There it was, the man surely knew then he could parlay the suffering of Balor into freedom, and perhaps more.
The story goes that young Cian set Lugh down and opened his jacket and let all of the babies flow out into the sea. Cian must have said some prayer, wished for some enchantment to spare his children death. How could he hold in his own heart what he was doing?
There was something powerful in that moment. The alchemy of a newly made man, a trapped wizard or shaman standing between the worlds, his enchanted belt, and the protectors of Ethniu, all combined to transform these doomed children into the Seals we know today. Is there any wonder that those same Seals could transform into human beings? Of course they were magical creatures to being with, born of enchantment, but they were also born of human beings. Its easy to see this in their eyes, when you're up close in the wild. Born of seduction, they are natural seducers with a great sorrow in their hearts, each and every one. They live between Ocean and shore, human and Ocean dweller, wild soul and transcendent being.
What must our mystery man have thought, tending his wattle fence when the first of his God-children hustled her fat round body up on shore? He must have been greatly pleased, perhaps he even wept. Did they cast off their skin then? Did they sing to each other grandfather and granddaughter, serenading each other to the stars and curling waves? Did they cry out for each of the distant 900 mothers?
Paying against debts that cannot be repaid.
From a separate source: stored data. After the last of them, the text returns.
theorem leaseNotice_active {d : Dev} {l : Nat} {x : Lease} (hl : d.lease l = some x) (hb : x.borrower = true)
    (hs : x.state = .active) (deadline : Nat) : leaseNotice d l deadline =
      ((d.modLease l fun x => { x with state := .revoking, deadline := deadline }).emit
        (.leaseNotice l x.set deadline)).asyncVendor := by
  cases x
  subst hb hs
  unfold leaseNotice
  rw [hl]

theorem leaseDeadline_eq {d : Dev} {l : Nat} {x : Lease} (hl : d.lease l = some x) (hs : x.state = .revoking)
    (hd : x.deadline ≤ d.beat) : leaseDeadline d l = d.endLease l := by
  unfold leaseDeadline
  simp [hl, hs, hd]

/-- The only lease ends when its borrower has been idle for too long. -/
theorem leaseIdle_single {d : Dev} {p l : Nat} {x : Peer} {y : Lease} (hp : AMap.look d.place.peers p = some x)
    (hidle : x.lastContact + d.place.lendIdle ≤ d.beat) (hls : d.place.leases = [(l, y)]) (hb : y.borrower = false)
    (hy : y.peer = p) : leaseIdle d p = d.endLease l := by
  have hlent : (d.place.leases.filter fun l => !l.2.borrower && l.2.peer = p) = [(l, y)] := by simp [hls, hb, hy]
  unfold leaseIdle
  simp only [hp, if_neg (Nat.not_lt.2 hidle), hlent, List.foldl_cons, List.foldl_nil]

/-! A peer's request (R365, R366). -/

/-- What may still be lent does not hang on the peers, so that noting the contact of one leaves it as it was. -/
theorem Dev.pool_peers (d : Dev) (ps : AMap Peer) (tier : Nat) :
    ({ d with place := { d.place with peers := ps } } : Dev).pool tier = d.pool tier := rfl

/-- A request that the pool covers is granted: the lease is put under the next number, and the peer is told. -/
theorem peerMessage_granted {d : Dev} {p tier gib : Nat} {x : Peer} {key : List Byte} (hp : AMap.look d.place.peers p = some x)
    (ht : tier ≤ 1) (hg : gib ≠ 0) (hpool : gib ≤ d.pool tier) (hk : x.hash = sha256Bytes key) (l set : Nat) :
    peerMessage d (.request p l set tier gib key) = ({ d with place := { d.place with
      peers := AMap.upd d.place.peers p fun x => { x with lastContact := d.beat }
      leases := AMap.put d.place.leases d.place.nextLease
        { borrower := false, state := .active, peer := p, set := set, tier := tier, gib := gib, start := d.beat, remote := l }
      nextLease := d.place.nextLease + 1 } } : Dev).emit (.peer p l 1 gib) := by
  unfold peerMessage
  simp only [hp, hk, decide_true, Bool.not_true, Bool.false_eq_true, if_false, Dev.pool_peers, Nat.not_lt.2 ht, hg,
    Nat.not_lt.2 hpool, decide_false, Bool.or_self]
  rfl

/-- A request under a key that the peer does not have is passed over. -/
theorem peerMessage_untrusted {d : Dev} {p : Nat} {key : List Byte}
    (hk : ∀ x, AMap.look d.place.peers p = some x → x.hash ≠ sha256Bytes key) (l set tier gib : Nat) :
    peerMessage d (.request p l set tier gib key) = d := by
  unfold peerMessage
  cases hp : AMap.look d.place.peers p with
  | none => simp [hp]
  | some x => simp [hp, hk x hp]

/-! Batches of copies (R367). -/

theorem Dev.emit_place (d : Dev) (o : Out) : (d.emit o).place = d.place := rfl

theorem Dev.emit_beat (d : Dev) (o : Out) : (d.emit o).beat = d.beat := rfl

/-- No copy goes on before its batch has been sent. -/
theorem t3Drive_unsent {d : Dev} (h : ∀ c ∈ d.place.t3, c.sent = false) (n : Nat) : t3Drive d n = d := by
  cases n with
  | zero => rfl
  | succ n =>
    unfold t3Drive
    split
    next c rest ht =>
      have hc : c.sent = false := h c (by simp [ht])
      simp [hc]
    next => rfl

/-- The last copy of the batches sent runs; while it waits it stands before the copies that come after it. -/
theorem t3Drive_last {d e : Dev} {c : T3Copy} (ht : d.place.t3 = [c]) (hs : c.sent = true) (hb : c.begun = false)
    (he : e = t3Run { d with place := { d.place with t3 := [] } } c) : t3Drive d 1 =
      if (e.inflightOf c.queue c.cid).isSome then { e with place := { e.place with t3 := { c with begun := true } :: e.place.t3 } }
      else e := by
  subst he
  unfold t3Drive
  simp only [ht, hs, hb, Bool.not_true, Bool.false_eq_true, if_false]
  rfl

theorem t3BatchSend_idle {d : Dev} (h : ∀ c ∈ d.place.t3, d.beat ≤ c.beat ∧ c.sent = false) : t3BatchSend d = d := by
  have hdue : (d.place.t3.filter fun c => decide (c.beat < d.beat) && !c.sent) = [] :=
    List.filter_eq_nil_iff.2 fun c hc => by simp [Nat.not_lt.2 (h c hc).1]
  have hsame : (d.place.t3.map fun c => { c with sent := c.sent || decide (c.beat < d.beat) }) = d.place.t3 :=
    (List.map_congr_left fun c hc => by simp [Nat.not_lt.2 (h c hc).1]).trans (List.map_id _)
  unfold t3BatchSend
  simp only [hdue, List.isEmpty_nil, if_true, hsame]
  exact t3Drive_unsent (fun c hc => (h c hc).2) _

/-- The only copy that waits goes out as a batch of its own, and is then driven. -/
theorem t3BatchSend_single {d : Dev} {c : T3Copy} (ht : d.place.t3 = [c]) (hc : c.beat < d.beat) (hs : c.sent = false) :
    t3BatchSend d = t3Drive (({ d with place := { d.place with t3 := [{ c with sent := true }] } } : Dev).emit
      (.t3Batch [(c.queue, c.cid)])) 1 := by
  have hdue : (d.place.t3.filter fun c => decide (c.beat < d.beat) && !c.sent) = [c] := by simp [ht, hc, hs]
  have hsent : (d.place.t3.map fun c => { c with sent := c.sent || decide (c.beat < d.beat) }) = [{ c with sent := true }] := by
    simp [ht, hc]
  unfold t3BatchSend
  simp only [hdue, List.isEmpty_cons, Bool.false_eq_true, if_false, Dev.emit_place, Dev.emit_beat, hsent, List.map_cons,
    List.map_nil, List.length_singleton]
  rfl

/-- Settles O45: where an event is due none of its guards turns it away, and what it then does is its equation. -/
theorem leaseEventsComplete : Obligations.LeaseEventsComplete := by
  refine ⟨fun s l q cid x hl hs hw => ?unanswered, fun s l deadline x hl hb hs => ?noticed, fun s l x hl hs hd => ?ended,
    fun s p l x y hp hidle hls hb hy => ?idle, fun s p l set tier gib x hp ht hg hpool key hk => ?granted,
    fun s p l set tier gib key hk => ?passedOver, fun s h => ?nothingDue, fun s c h x e ht hbeat hs hb hc he => ?sent⟩
  case unanswered => exact .of_effect (f := (leaseAcquireTimeout · l)) rfl (leaseAcquireTimeout_eq hl hs hw)
  case noticed => exact .of_effect (f := (leaseNotice · l deadline)) rfl (leaseNotice_active hl hb hs deadline)
  case ended => exact .of_effect (f := (leaseDeadline · l)) rfl (leaseDeadline_eq hl hs hd)
  case idle => exact .of_effect (f := (leaseIdle · p)) rfl (leaseIdle_single hp hidle hls hb hy)
  case granted =>
    have he := peerMessage_granted hp ht hg hpool hk l set
    exact ⟨_, .of_effect (f := (peerMessage · (.request p l set tier gib key))) rfl he, rfl, rfl, rfl⟩
  case passedOver =>
    exact .of_effect (f := (peerMessage · (.request p l set tier gib key))) rfl (peerMessage_untrusted hk l set tier gib)
  case nothingDue => exact .of_effect (f := t3BatchSend) rfl (t3BatchSend_idle h)
  case sent =>
    have hrun : e = t3Run (({ s.clear with place := { s.clear.place with t3 := [] } } : Dev).emit (.t3Batch [(c.queue, c.cid)]))
        { c with sent := true } := by
      rw [he]
      unfold t3Run
      simp only [hc]
    have hgoes := t3BatchSend_single ht hbeat hs
    exact .of_effect (f := t3BatchSend) rfl (hgoes.trans (t3Drive_last (c := { c with sent := true }) rfl rfl hb hrun))

end Sys2Proof.Machine
end

section
/-! SUPPORT. What a field of a register reads as after a write to it, or to another field of its register. -/

namespace Sys2Proof.Machine

theorem Dev.fget_fset_same (d : Dev) (a : Nat) (f : Fld) (v : Nat) : (d.fset a f v).fget a f = v % 2 ^ f.width := by
  rw [Dev.fset, Dev.fget, Dev.reg_setReg, bits_setBits_same]

theorem Dev.fget_fset_apart {f g : Fld} (h : f.lo + f.width ≤ g.lo ∨ g.lo + g.width ≤ f.lo) (d : Dev) (a v : Nat) :
    (d.fset a f v).fget a g = d.fget a g := by
  rw [Dev.fset, Dev.fget, Dev.reg_setReg, bits_setBits_apart h, Dev.fget]

theorem Dev.fget_fadd_apart {f g : Fld} (h : f.lo + f.width ≤ g.lo ∨ g.lo + g.width ≤ f.lo) (d : Dev) (a n : Nat) :
    (d.fadd a f n).fget a g = d.fget a g := Dev.fget_fset_apart h d a _

end Sys2Proof.Machine
end

section
/-! The ports: links that train or are lost, codewords, congestion, pauses and faults (R405, R406, R441, R496). -/

namespace Sys2Proof.Machine

/-! Links (R405, R441). -/

/-- A link's bit of LINK_UP reads as it was set. -/
theorem Dev.setLink_up (d : Dev) (p : Nat) {l : Nat} (hl : l < 2) (up : Bool) :
    bits ((d.setLink p l up).fget (Reg.HIF_PORT_STAT p) Fld.HIF_PORT_STAT_LINK_UP) l 1 = up.toNat := by
  have hwidth : setBits (d.fget (Reg.HIF_PORT_STAT p) Fld.HIF_PORT_STAT_LINK_UP) l 1 up.toNat < 2 ^ 2 :=
    setBits_lt (bits_lt _ _ 2) (by omega)
  have hbit : up.toNat < 2 ^ 1 := Bool.toNat_lt up
  rw [Dev.setLink, Dev.fget_fset_same, show Fld.HIF_PORT_STAT_LINK_UP.width = 2 from rfl, Nat.mod_eq_of_lt hwidth, bits_setBits_same,
    Nat.mod_eq_of_lt hbit]

/-- The fields above LINK_UP read as before. -/
theorem Dev.setLink_apart {f : Fld} (hf : 2 ≤ f.lo) (d : Dev) (p l : Nat) (up : Bool) :
    (d.setLink p l up).fget (Reg.HIF_PORT_STAT p) f = d.fget (Reg.HIF_PORT_STAT p) f :=
  Dev.fget_fset_apart (f := Fld.HIF_PORT_STAT_LINK_UP) (.inl hf) d _ _

@[simp] theorem Dev.setLink_mems (d : Dev) (p l : Nat) (up : Bool) : (d.setLink p l up).mems = d.mems := rfl

/-- What a port shows of its module: the kind of media, and the cable's length where the media has one. -/
def Dev.showMedia (d : Dev) (p media dm : Nat) : Dev :=
  (d.fset (Reg.HIF_PORT_STAT p) Fld.HIF_PORT_STAT_MEDIA media).fset (Reg.HIF_PORT_STAT p) Fld.HIF_PORT_STAT_CABLE_DM
    (if media = 1 || media = 2 then min dm 255 else 255)

theorem Dev.showMedia_media (d : Dev) (p dm : Nat) {media : Nat} (h : media < 16) :
    (d.showMedia p media dm).fget (Reg.HIF_PORT_STAT p) Fld.HIF_PORT_STAT_MEDIA = media := by
  rw [Dev.showMedia, Dev.fget_fset_apart (by decide), Dev.fget_fset_same]
  exact Nat.mod_eq_of_lt h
The great eye of Balor surely blazes down over California now as I write this. The worst drought in our known history eats life here away slowly, easily, like a great endless inward flowing tide. What quest would my ancestors be undertaking now to bring life back into balance? What sacrifices would they be willing to make to set things right?
Human beings are, in some ways, havoc-wreakers. Just by following our own instincts, living out our lives, we do damage. This has never been as true as it is now, with our simplest daily activities threatening all life on the planet, but I think many peoples have carried an awareness of our impact for ages. It can be hard to come to grips with this as a young person, we wish to return to Eden, to live life perfectly, causing no damage, only nourishing the world. But this is not the life of an adult. Sometimes to make the final crossing we must pour our children into the Ocean, return home and hope for the best.
The weight of that truth, the debt of it, can never be fully repaid, but that doesn't really matter does it? If we are in this together, each of us doing our part, the Earth understands our flawed way of being. The point is, we try, sincerely try. So we reach out to our children in the Ocean, acknowledge them as our kin, work to ease the suffering we cause them.
I hope you'll remember Cians enchanted children today, hold them in your hearts. They carry a memory we all seem to have forgotten. That one sunrise, when the father that held them had human hands, and they were all poured into the Ocean for one glorious moment of becomming.